Cada 2 de noviembre, se recuerda en la Iglesia la Conmemoración de Todos los Fieles Difuntos. Se trata de una solemnidad que tiene un valor profundamente humano y teológico, ya que abarca todo el misterio de la existencia humana, desde sus orígenes hasta su fin sobre la tierra e incluso más allá de esta vida temporal.
Historia y orígenes de la conmemoración
El recuerdo de los difuntos se remonta a los principios de la historia de la humanidad. En la plenitud de los tiempos, con el evento de la Resurrección de Jesús, la memoria y la piedad hacia ellos se enriqueció radicalmente. Ya los primeros cristianos, como se puede ver fácilmente en las catacumbas, esculpían en las tumbas la figura de Lázaro resucitado, como signo de la esperanza de que su pariente amado también volvería a la vida gracias a Cristo (cf. Jn 11, 38-44).
Pero sólo en el siglo IX aparece la conmemoración litúrgica de los difuntos, herencia de la costumbre monástica ya en boga en el siglo VII de consagrar, dentro de los monasterios, un día entero a la oración por los difuntos. La práctica, sin embargo, ya estaba presente en el rito bizantino que celebraba a los difuntos el sábado anterior al inicio de la cuaresma o en un período entre finales de enero y el mes de febrero.

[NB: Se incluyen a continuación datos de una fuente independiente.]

-- ==== Sys2Proof/Machine/Operands.lean ====
section
/-! DEFINITION. Every form an access can take: where its bytes lie, its window, and the four checks of section 8.3
that accept it or name its refusal (R153, R156, R158 to R163). -/

namespace Sys2Proof.Machine

/-! ## Where the bytes of an access lie -/

/-- Bytes the access covers. -/
def accessLen (a : Access) : Nat := a.shape.bytes

/-- The bytes a write carries (log entry 6). -/
def accessBytes (a : Access) : List Byte := fit (accessLen a) a.data

/-- First system address of the region (R153). -/
def regionBase (s : State) : Nat := s.straps.page.toNat * 0x10000

/-- At least one byte of the access lies in the system addresses from `base + lo` to `base + hi`. -/
def touches (a : Access) (base lo hi : Nat) : Bool :=
  decide (a.addr.toNat ≤ base + hi ∧ base + lo < a.addr.toNat + accessLen a)

/-- The access is in the region (R153). -/
def inRegion (a : Access) (base : Nat) : Bool := touches a base 0 0xFFFF

/-- The region offset of an access in the region: of the first of its bytes that lies there (R153). -/
def regionOff (a : Access) (base : Nat) : Nat := if a.addr.toNat < base then 0 else a.addr.toNat - base

/-- The system address of a region offset. -/
def systemAddress (base off : Nat) : Address := BitVec.ofNat 24 (base + off)

/-- An access of a row that names a region offset. -/
def regionAccess (s : State) (m : Master) (off : Offset) (dir : Dir) (shape : Shape) (data : List Byte) : Access :=
  { master := m, addr := systemAddress (regionBase s) off.toNat, dir := dir, shape := shape, data := data }

/-! ## Windows (R156) -/

/-- The windows of the region. -/
inductive Window
  | config
  | intake
  | status
  | announce
  | views
  | unassigned
  deriving DecidableEq, Repr

/-- The window that holds a region offset (R156). -/
def windowOf (off : Nat) : Window :=
  if off ≤ 0x03FF then .config
  else if 0x0800 ≤ off ∧ off ≤ 0x08FF then .intake
  else if 0x1000 ≤ off ∧ off ≤ 0x1FFF then .status
  else if 0x2000 ≤ off ∧ off ≤ 0x23FF then .announce
  else if 0x8000 ≤ off ∧ off ≤ 0xEFFF then .views
  else .unassigned

/-- First and last offset of a window (R156). -/
def Window.range : Window → Nat × Nat
  | .config => (0x0000, 0x03FF)
  | .intake => (0x0800, 0x08FF)
  | .status => (0x1000, 0x1FFF)
  | .announce => (0x2000, 0x23FF)
  | .views => (0x8000, 0xEFFF)
  | .unassigned => (0, 0)

/-- The command word (R156). -/
def commandOffset : Nat := 0x1FF8

/-- The view a time-view offset lies in (R30). -/
def viewOf (off : Nat) : Fin 7 := Fin.ofNat 7 ((off - 0x8000) / 0x1000)

/-- The record a time-view offset lies in (R30). -/
def recordOf (off : Nat) : BitVec 8 := BitVec.ofNat 8 (off / 0x10)

/-- Region offset of a record's view-0 location (R30). -/
def view0Offset (r : BitVec 8) : Nat := 0x8000 + r.toNat * 0x10

/-! ## The four checks (R158) -/

/-- A single beat of 8 bytes; a burst of 1 beat is treated as one (R160). -/
def isEight : Shape → Bool
  | .beat .eight => true
  | .burst 0 => true
  | _ => false

/-- The address step (R159). -/
def addressStep (s : State) (a : Access) (off : Nat) : Option FaultKind :=
  match windowOf off with
  | .unassigned => some .badAddress
  | .views =>
    let v := (viewOf off).val
    if 2 ≤ v ∧ v ≤ 5 ∧ ¬ v - 2 < zoneCount s then some .badAddress else none
  | .status => if a.dir = .write ∧ off ≠ commandOffset then some .badAddress else none
  | _ => none

/-- The shapes of section 8.3 for the time views (R160). -/
def viewShapeOk (a : Access) : Bool :=
  (isEight a.shape && a.addr.toNat % 8 == 0) || (a.shape == .burst 1 && a.addr.toNat % 16 == 0)

/-- The shapes of section 8.3 for the other windows, size and alignment (R161). -/
def plainShapeOk (a : Access) : Bool :=
  match a.shape with
  | .beat .eight => a.addr.toNat % 8 == 0
  | .beat .four => a.addr.toNat % 4 == 0
  | .burst _ => a.addr.toNat % 8 == 0
  | _ => false

/-- The whole access lies in the window of its region offset (R161). -/
def staysInWindow (base : Nat) (a : Access) (w : Window) : Bool :=
  decide (base + w.range.1 ≤ a.addr.toNat ∧ a.addr.toNat + accessLen a ≤ base + w.range.2 + 1)

/-- The shape step (R160, R161). -/
def shapeStep (s : State) (a : Access) (off : Nat) : Option FaultKind :=
  let w := windowOf off
  let ok : Bool := match w with
    | .views => viewShapeOk a
    | .status => plainShapeOk a && staysInWindow (regionBase s) a w && (a.dir == .read || isEight a.shape)
    | _ => plainShapeOk a && staysInWindow (regionBase s) a w
  if ok then none else some .badSize

/-- Intake slot `n` is covered by the access (R93). -/
def coversSlot (base : Nat) (a : Access) (n : SourceNo) : Bool :=
  touches a base (0x0800 + n.val * 0x20) (0x0800 + n.val * 0x20 + 0x1F)

/-- The master owns every slot the write covers (R162). -/
def ownsSlots (s : State) (a : Access) : Bool :=
  (List.finRange 8).all fun n =>
    !coversSlot (regionBase s) a n || s.status.config.sources[n].owner == a.master

/-- The ownership step (R162). -/
def ownershipStep (s : State) (a : Access) (off : Nat) : Option FaultKind :=
  match a.dir with
  | .read => none
  | .write =>
    match windowOf off with
    | .config =>
      if a.master ≠ s.straps.control then some .notOwner
      else if touches a (regionBase s) 0x0000 0x01FF then some .configLocked
      else none
    | .intake => if ownsSlots s a then none else some .notOwner
    | .status => if a.master = s.straps.control then none else some .notOwner
    | .announce => if a.master = s.straps.control then none else some .notOwner
    | .views =>
      if recordOf off = 0#8 ∧ ¬ (a.master = s.status.config.glob.clockMaster ∧ viewOf off = 0) then some .notOwner
      else none
    | .unassigned => none

/-- The view-write step (R163). -/
def viewWriteStep (a : Access) (off : Nat) : Option FaultKind :=
  if a.dir = .write ∧ windowOf off = .views then
    if viewOf off = 6 then some .viewReadOnly
    else if viewOf off ≠ 0 ∧ isEight a.shape then some .splitWrite
    else none
  else none

/-- The four steps in order; the first that fails names the refusal (R158). -/
def checkAccess (s : State) (a : Access) : Option FaultKind :=
  let off := regionOff a (regionBase s)
  addressStep s a off <|> shapeStep s a off <|> ownershipStep s a off <|> viewWriteStep a off

/-- The access touches at least one byte of the status page (R157). -/
def touchesStatus (s : State) (a : Access) : Bool := touches a (regionBase s) 0x1000 0x1FFF

/-- The accesses that are checked: every access in the region while ACTIVE, status-page accesses in both part states
(R157, R158). -/
def isChecked (s : State) (a : Access) : Bool :=
  inRegion a (regionBase s) && (s.status.part == .active || touchesStatus s a)

end Sys2Proof.Machine
end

Más tarde, en el año 809, el obispo de Tréveris, Amalario Fortunato de Metz, colocaría la memoria litúrgica de los difuntos -que esperan contemplar el rostro del Padre- al día siguiente de la dedicada a los santos, que ya gozan de la vida divina. Finalmente, en el año 998, a disposición del Abad de Cluny, Odilón di Mercoeur, se fijó la solemnidad para el 2 de noviembre incluyendo un período de preparación de nueve días, conocido como la Novena de los Difuntos, que comienza el 24 de octubre.